Being dissatisfied with the decision the appellant appeals the decision of the following grounds, namely;-

  1. The learned trial magistrate erred in law and fact when he failed to judiciously evaluate the overwhelming evidence on record in favour of the respondent.

 

  1. The learned trial magistrate erred in law and procedure when he failed to judiciously evaluate the evidence at the locus in quo thus disregarding the boundaries of the suit land.

 

  1. The trial magistrate erred in law and fact by holding that the respondent was a trespasser on the suit land and ordered for his eviction when the appellant had lived on the suit land through generations from time immemorial.

 

In his submissions, counsel for the appellant Mr. Madira Jimmy argued that the proceedings at the locus in quo were irregular since the court opened the trial afresh and allowed witnesses to testify. The parties were not given the opportunity to cross-examine these witnesses and to demonstrate to court any of the features on the land. The court did not as well record its observations at the locus in quo. The parties were not given the opportunity to cross-examine the witnesses who showed court the features indicated on the sketch map. The finding in the judgment that the appellant had no presence on the land in dispute is not supported by the record of proceedings at the locus in quo, and contradicts the evidence of the respondent. There was inadequate evidence of trespass. The court further failed to evaluate the two versions in the history of ownership of the land in dispute, the one by the appellant and the other by the respondent. The respondent did not prove his claim of inheritance of the land in dispute. Its finding that the respondent had undisturbed use of the land is not supported by evidence since the dispute was taken before the L.Cs. The court should have found that the appellant was in possession from 1973 to-date. He prayed that the appeal be allowed with costs.

 

In his response, counsel for the respondent Mr.

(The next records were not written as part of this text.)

/-- What runs by itself until DEVTIME `t`: odometers (R185), vent leak (R293), the audit's time average of DRAWING (R47).
DEVTIME never decreases (R347). -/
def State.advance (s : State) (t : Nat) : State :=
  if t ≤ s.devtime then s
  else
    let te := s.nav.epoch.getD 0
    { s with
      devtime := t
      units := s.units.map fun p =>
        (p.1, if p.1 < 128 then
            { p.2 with motion := { p.2.motion with odoFx := odometerAfter p.2.motion te s.devtime t } } else p.2)
      vents := s.vents.map fun p => (p.1, p.2.leak (leakBetween p.1 s.devtime t))
      ledger := { s.ledger with
        drawingUs := s.ledger.els.filterMap fun p =>
          if p.2.drawing = 0 && tget s.ledger.drawingUs 0 p.1 = 0 then none
          else some (p.1, tget s.ledger.drawingUs 0 p.1 + p.2.drawing * (t - s.devtime)) } }

/-- UTC in ms as the RTC reads it (R349). -/
def rtcNow (s : State) : Nat := s.power.rtcMs + (s.devtime - s.power.rtcAt) / 1000

/-- The RTC's error bound in µs: it grows at the rate error in force (R348, R349). -/
def rtcBoundUs (s : State) : Nat :=
  let dt := s.devtime - s.power.rtcAt
  s.power.rtcErrUs + (if s.power.onRc then 3 * dt / 100 else if s.power.trim then dt * 5 / 1000000 else dt * 200 / 1000000)

/-! ## Events -/

/-- R463: PAYLOAD of a record: INSTANCE, CODE, SEVERITY. -/
def evtWord (inst code sev : Nat) : Nat := pack [(inst % 65536, 0), (code % 256, 16), (sev % 256, 24)]

/-- Table 16-2: whether a source is a level source. -/
def levelSource (n : Nat) : Bool :=
  (7 ≤ n && n ≤ 13) || (16 ≤ n && n ≤ 19) || n == 33 || n == 37 || n == 38 || n == 45 || (208 ≤ n && n ≤ 215)
    || (228 ≤ n && n ≤ 231) || n == 247

/-- Table 16-2: reserved sources. -/
def reservedSource (n : Nat) : Bool :=
  (25 ≤ n && n ≤ 31) || (47 ≤ n && n ≤ 63) || (75 ≤ n && n ≤ 95) || n == 191 || (220 ≤ n && n ≤ 223) || 250 ≤ n

/-- The power die that owns a source, if any (R479); of a VBAT group, the die that draws on it (R29). -/
def dieOfSource (n : Nat) : Option Nat :=
  if n == 7 || n == 8 then some 2
  else if n == 9 || n == 10 then some 3
  else if 11 ≤ n && n ≤ 13 then some 4
  else if 96 ≤ n && n < 128 then some 2
  else if 128 ≤ n && n < 160 then some 3
  else if (160 ≤ n && n < 191) || (192 ≤ n && n < 202) || (204 ≤ n && n < 217) then some 4
  else none

/-- R466: records a queue holds. -/
def queueSize (t : Nat) : Nat := if t = 9 then 256 else 128

/-- Write one record of source `n` into its target's queue, or drop it (R464 to R466). -/
def writeRecord (n payload : Nat) (late : Bool) (time : Nat) (s : State) : State :=
  let so := s.src n
  let tg := s.tgt so.target
  if queueSize so.target ≤ tg.queue.length then
    (s.modSrc n fun x => { x with lost := x.lost + 1 }).modTgt so.target fun x =>
      { x with dropped := x.dropped + 1, overflow := true, redo := if levelSource n then x.redo ++ [n] else x.redo }
  else
    let r : EvtRecord :=
      { source := n, level := so.priority, levelType := levelSource n, late := late, overflowed := tg.overflow,
        seq := so.delivered % 65536, time := time % 4294967296, payload := payload, lostSnap := so.lost % 65536,
        target := so.target, writtenAt := s.devtime }
    let s1 := s.modSrc n fun x => { x with delivered := x.delivered + 1, inService := true, payload := payload }
    let s2 := s1.modTgt so.target fun x => { x with queue := x.queue ++ [r], overflow := false }
    if so.target = 9 then
      s2.modEvents fun e => { e with hostSlots := tset e.hostSlots e.hqWr r, hqWr := (e.hqWr + 1) % 256 }
    else s2

/-- One assertion (R462, R472, R474): lost when the source is disabled or its record is in service. -/
def assertSource (n payload : Nat) (late : Bool) (time : Nat) (s : State) : State :=
  let so := s.src n
  if so.priority = 0 || so.inService then s.modSrc n fun x => { x with lost := x.lost + 1 }
  else writeRecord n payload late time s

/-- R479: while the controller is stopped a power die latches its events, up to 16; other assertions of it count as excess. A level
source whose record is in service does not assert (R473). SAFE_TABLE_CRC comes from the die that its INSTANCE names. -/
def latchEvent (d n code inst sev : Nat) (s : State) : State :=
  s.modDie (if n = 216 then inst else d) fun x =>
    if x.latched.length < 16 then { x with latched := x.latched ++ [(n, code, inst, sev, s.devtime)] }
    else if levelSource n && (s.src n).inService then x
    else { x with excess := tmod x.excess 0 n (· + 1) }
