-- ==== Sys2Proof/Machine/OdoOps.lean ====
section
/-! DEFINITION. Odometry: counted edges and channel speed (R108 to R120), ground-speed sources (R126 to R128), per-unit speed
and acceleration (R130 to R134), emulation (R136 to R140). Speeds are held in µm/s. -/

namespace Sys2Proof.Machine

/-! ## Fast channels -/

/-- The channel that an input belongs to: a quadrature channel takes its even input and the next (R106). -/
def channelOf (s : State) (i : Nat) : Option Nat :=
  if i % 2 = 1 && ((tfind s.cfg.odo.channels (i - 1)).any fun c => c.quad) then some (i - 1)
  else (tfind s.cfg.odo.channels i).map fun _ => i

/-- R310, R311: the logical state that a contact state gives: a BROKEN input reads open, and INVERT turns it round. -/
def logical (s : State) (i : Nat) (closed : Bool) : Bool :=
  ((closed && (s.fi i).cls != 3) != (s.fiCfg i).invert)

/-- E of R108: edges counted per pulse. -/
def edgesPer (c : ChannelCfg) : Nat := if c.quad then 4 else 1

/-- The speed of `n` edges in `dt` steps of 0.25 µs, in 10^-6 of the channel's speed unit × 1000: µm/s for a wheel (R115). -/
def edgeSpeed (c : ChannelCfg) (n dt : Nat) : Nat := n * 4000000000000000 / (max 1 (c.scale * edgesPer c) * max 1 dt)

/-- R115: the speed from a history of edge times, newest first. -/
def measured (c : ChannelCfg) (hist : List Nat) : Nat :=
  match hist with
  | [] => 0
  | t0 :: rest =>
    let n := max 1 (rest.take 64 |>.filter fun t => decide (t0 ≤ t + 4000)).length
    edgeSpeed c n (t0 - nth rest t0 (n - 1))

/-- R116: the reported speed at DEVTIME `now`. -/
def reported (s : State) (ch : Nat) : Int :=
  let x := s.chan ch
  if x.standstill || x.starting || x.reversal then 0
  else
    let cap := edgeSpeed (s.chanCfg ch) 1 (4 * s.devtime - x.lastEdge.getD 0)
    let v := min (mag x.vMeas) cap
    if x.negative then -(v : Int) else v

/-- R120: the direction a single-channel input has now, negative for reverse, and whether it is unknown. -/
def dirOf (s : State) (ch : Nat) : Bool × Bool :=
  if (s.chanCfg ch).type == .flow then (false, false)
  else match (s.chanCfg ch).dir with
    | .forward => (false, false)
    | .gnss => (s.odo.dopplerNeg, s.odo.doppler.isNone)
    | .input i => ((s.fi i).state, false)

/-- R108, R114: DIST grows or falls by D = 10^6 / (SCALE × E) milli-units; the part below one is kept exactly. -/
def ChannelSt.moved (c : ChannelCfg) (neg : Bool) (x : ChannelSt) : ChannelSt :=
  let den : Int := max 1 (c.scale * edgesPer c)
  let acc : Int := x.distPart + (if neg then -1000000 else 1000000)
  { x with dist := x.dist + acc / den, distPart := (acc % den).toNat }

/-- One counted edge in a direction, at a time in steps of 0.25 µs (R114, R115, R118, R119). -/
def ChannelSt.edge (c : ChannelCfg) (t : Nat) (neg : Bool) (x : ChannelSt) : ChannelSt :=
  let y := { x.moved c neg with edgeCount := (x.edgeCount + 1) % 4294967296, lastEdge := some t, negative := neg }
  if x.standstill then { y with standstill := false, starting := true, edges := [t], vMeas := 0 }
  else if x.negative != neg then
    { y with reversal := !x.starting, edges := [t], vMeas := 0 }
  else
    let hist := (t :: x.edges).take 65
    let v := measured c hist
    { y with starting := false, reversal := false, edges := hist, vMeas := if neg then -(v : Int) else v }

/-- R110, R111: a refused edge counts, and is remembered for 100 ms (R112). -/
def ChannelSt.refuse (t : Nat) (quad : Bool) (x : ChannelSt) : ChannelSt :=
  { x with edgeFast := if quad then x.edgeFast else (x.edgeFast + 1) % 4294967296,
           quadError := if quad then (x.quadError + 1) % 4294967296 else x.quadError,
           refused := t :: x.refused.filter fun u => decide (t < u + 100000) }

/-- The levels of a channel's lines change, `q` steps of 0.25 µs past DEVTIME (R108 to R111). -/
def lineChange (ch q : Nat) (a b : Bool) (s : State) : State :=
  let c := s.chanCfg ch
  let x := s.chan ch
  let t := s.devtime
  let s1 := s.modChan ch fun x => { x with lineA := a, lineB := b }
  let early := match x.lastEdge with
    | some e => decide (4 * t + q < e + 4 * c.minEdgeUs)
    | none => false
  let count (neg : Bool) (s : State) : State :=
    if early then s.modChan ch (ChannelSt.refuse t false)
    else
      let s2 := s.modChan ch (ChannelSt.edge c (4 * t + q) neg)
      match c.type, c.product with
      | .flow, some p => addTotal (totProduct + p) (1000000000000 / max 1 c.scale) s2
      | _, _ => s2
  if c.quad then
    if x.lineA != a && x.lineB != b then s1.modChan ch (ChannelSt.refuse t true)
    else if x.lineA != a then count (a == b) s1
    else if x.lineB != b then count (b != a) s1
    else s1
  else if x.lineA != a && a != c.falling then
    let d := dirOf s ch
    count d.1 (s1.modChan ch fun x => { x with dirUnknown := d.2 })
  else s1

/-! ## Ground-speed sources -/

/-- The ranked sources, GNSS Doppler last where the configuration does not rank it (R126). A list beyond eight, or one that names a SHAFT
or FLOW channel, is used as it stands (DESIGN CHOICE, assumption 54). -/
def speedSources (s : State) : List SpeedSource :=
  if s.cfg.odo.sources.contains .gnss then s.cfg.odo.sources else s.cfg.odo.sources ++ [.gnss]

/-- The INSTANCE of a source (Table 16-2, row 202). -/
def sourceId : SpeedSource → Nat
  | .channel n => n
  | .isoWheel | .isoGround => 254
  | .gnss => 255

/-- GNSS Doppler is available (R126). -/
def dopplerOk (s : State) : Bool := decide (1 ≤ s.nav.fix) && decide (s.nav.fix < 5) && decide (5 ≤ s.nav.nsv)

/-- A source's speed while it is available (R126), µm/s. -/
def sourceSpeed (s : State) : SpeedSource → Option Int
  | .channel n => if (tfind s.cfg.odo.channels n).isSome then some (reported s n) else none
  | .isoWheel => s.odo.isoWheel.bind fun v => if s.devtime < v.2 + 300000 then some v.1 else none
  | .isoGround => s.odo.isoGround.bind fun v => if s.devtime < v.2 + 300000 then some v.1 else none
  | .gnss => if dopplerOk s then s.odo.doppler else none

/-- A source reports STANDSTILL or STARTING (R127, R128); an ISO 11783 speed, which has no such flags, while it is 0 (DESIGN CHOICE,
assumption 54). -/
def sourceStopped (s : State) : SpeedSource → Bool
  | .channel n => (s.chan n).standstill || (s.chan n).starting
  | .isoWheel => (sourceSpeed s .isoWheel) == some 0
  | .isoGround => (sourceSpeed s .isoGround) == some 0
  | .gnss => false

/-- Excluded under R112 or R113. -/
def noisyChannel (s : State) : SpeedSource → Bool
  | .channel n => (s.chan n).noisy || (s.chan n).wireBreak
  | _ => false

/-- Sources available now, with their ranks (from 0) and speeds. -/
def availableSources (s : State) : List (Nat × SpeedSource × Int) :=
  (speedSources s).zipIdx.filterMap fun p =>
    if noisyChannel s p.1 then none else (sourceSpeed s p.1).map fun v => (p.2, p.1, v)

/-- Whether two speeds lie apart (R127). -/
def apart (a b : Int) : Bool := decide (max 300000 (max (mag a) (mag b) / 10) < mag (a - b))

/-- Every pair of ranks, lower first. -/
def rankPairs (l : List (Nat × SpeedSource × Int)) : List (Nat × Int × Nat × Int) :=
  match l with
  | [] => []
  | a :: r => r.map (fun b => (a.1, a.2.2, b.1, b.2.2)) ++ rankPairs r

/-- R127: disagreements are timed from their onset and end with the first agreement. A pair that was raised stays so while one of the
two is unavailable, its 2 s beginning anew. -/
def trackPairs (s : State) : State :=
  let old := s.odo.pairs
  let now := rankPairs (availableSources s)
  let step (t : Tbl (Nat × Bool)) (p : Nat × Int × Nat × Int) : Tbl (Nat × Bool) :=
    if apart p.2.1 p.2.2.2 then tset t (16 * p.1 + p.2.2.1) (tget old (s.devtime, false) (16 * p.1 + p.2.2.1)) else t
  let away := old.filter fun q => q.2.2 && !now.any fun p => 16 * p.1 + p.2.2.1 == q.1
  s.modOdo fun o => { o with pairs := away.foldl (fun t q => tset t q.1 (s.devtime, true)) (now.foldl step []) }

/-- R127: agreement of an excluded source with the primary, and standstill against another's motion, are timed while the source is
available. One that stands still for 300 ms against 500 mm/s of another is excluded. -/
def trackStop (av : List (Nat × SpeedSource × Int)) (prim : Option Int) (s : State) (p : SpeedSource × Nat) : State :=
  let x := tget s.odo.sources {} p.2
  match av.find? fun a => a.1 == p.2 with
  | none => s.modOdo fun o => { o with sources := tset o.sources p.2 { x with stoppedSince := none, agreeSince := none } }
  | some a =>
    let other := av.any fun b => b.1 != p.2 && decide (500000 ≤ mag b.2.2)
    let since := if sourceStopped s p.1 && other then some (x.stoppedSince.getD s.devtime) else none
    let agree := match prim with
      | some v => if x.excluded && !apart v a.2.2 then some (x.agreeSince.getD s.devtime) else none
      | none => none
    let out := match since with
      | some t => decide (t + 300000 ≤ s.devtime)
      | none => false
    let s1 := s.modOdo fun o =>
      { o with sources := tset o.sources p.2 { x with stoppedSince := since, agreeSince := agree, excluded := x.excluded || out } }
    if out && !x.excluded then fault 202 (sourceId p.1) 1 2 0 s1 else s1

/-- R127: every source. -/
def trackStops (s : State) : State :=
  let av := availableSources s
  let prim := (s.odo.primary.bind fun r => av.find? fun a => a.1 == r).map fun a => a.2.2
  (speedSources s).zipIdx.foldl (trackStop av prim) s

/-- The source that R127 picks now, with its rank and speed. -/
def pickSource (s : State) : Option (Nat × SpeedSource × Int) :=
  (availableSources s).find? fun a => !(tget s.odo.sources {} a.1).excluded

/-- R127: the primary; a change is blended over 100 ms and raises SPEED_SOURCE, but for the first primary after an activation. -/
def changePrimary (s : State) : State :=
  let rank := (pickSource s).map fun a => a.1
  let src (r : Option Nat) : Nat := (r.map fun r => sourceId (nth (speedSources s) .gnss r)).getD 255
  if rank = s.odo.primary then s
  else if !s.odo.primarySeen then s.modOdo fun o => { o with primary := rank, primarySeen := true, blendFrom := none }
  else fault 202 (src (if rank.isSome then rank else s.odo.primary)) 0 1 0
    (s.modOdo fun o => { o with primary := rank, blendFrom := some (s.devtime, s.odo.speed) })

/-- R127, R128: the primary, the package ground speed at this epoch and its standstill. -/
def choosePrimary (s : State) : State :=
  let pick := pickSource s
  let now := (pick.map fun a => a.2.2).getD 0
  let s1 := changePrimary s
  let v := match s1.odo.blendFrom with
    | none => now
    | some (t, from_) =>
      if t + 100000 ≤ s1.devtime then now else from_ + roundDiv ((now - from_) * (s1.devtime - t : Nat)) 100000
  let doppler := if dopplerOk s1 then s1.odo.doppler else none
  let stop := match pick with
    | none => false
    | some (_, .gnss, v) => decide (mag v < 100000)
    | some (_, x, _) => sourceStopped s1 x && (match doppler with
        | some d => decide (mag d < 100000)
        | none => true)
  s1.modOdo fun o =>
    { o with speed := v, standstill := stop,
             blendFrom := match o.blendFrom with
               | some (t, f) => if t + 100000 ≤ s1.devtime then none else some (t, f)
               | none => none }

/-- R120: a single-channel input that takes its direction from GNSS. -/
def gnssDir (c : ChannelCfg) : Bool := !c.quad && c.type != .flow && c.dir == .gnss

Paul Manzi argued that for procedural irregularities during the conduct of proceedings at the locus in quo to invalidate the entire trial, it must be demonstrated that they were of a fundamental nature and resulted in a miscarriage of justice. The record shows that the witnesses who testified at the locus in quo were cross-examined. The observations made at the locus in quo are indicated on the sketch map it drew thereat. The Tribunal came to the correct decision after a proper evaluation of the evidence before it. The appeal should therefore be dismissed with costs.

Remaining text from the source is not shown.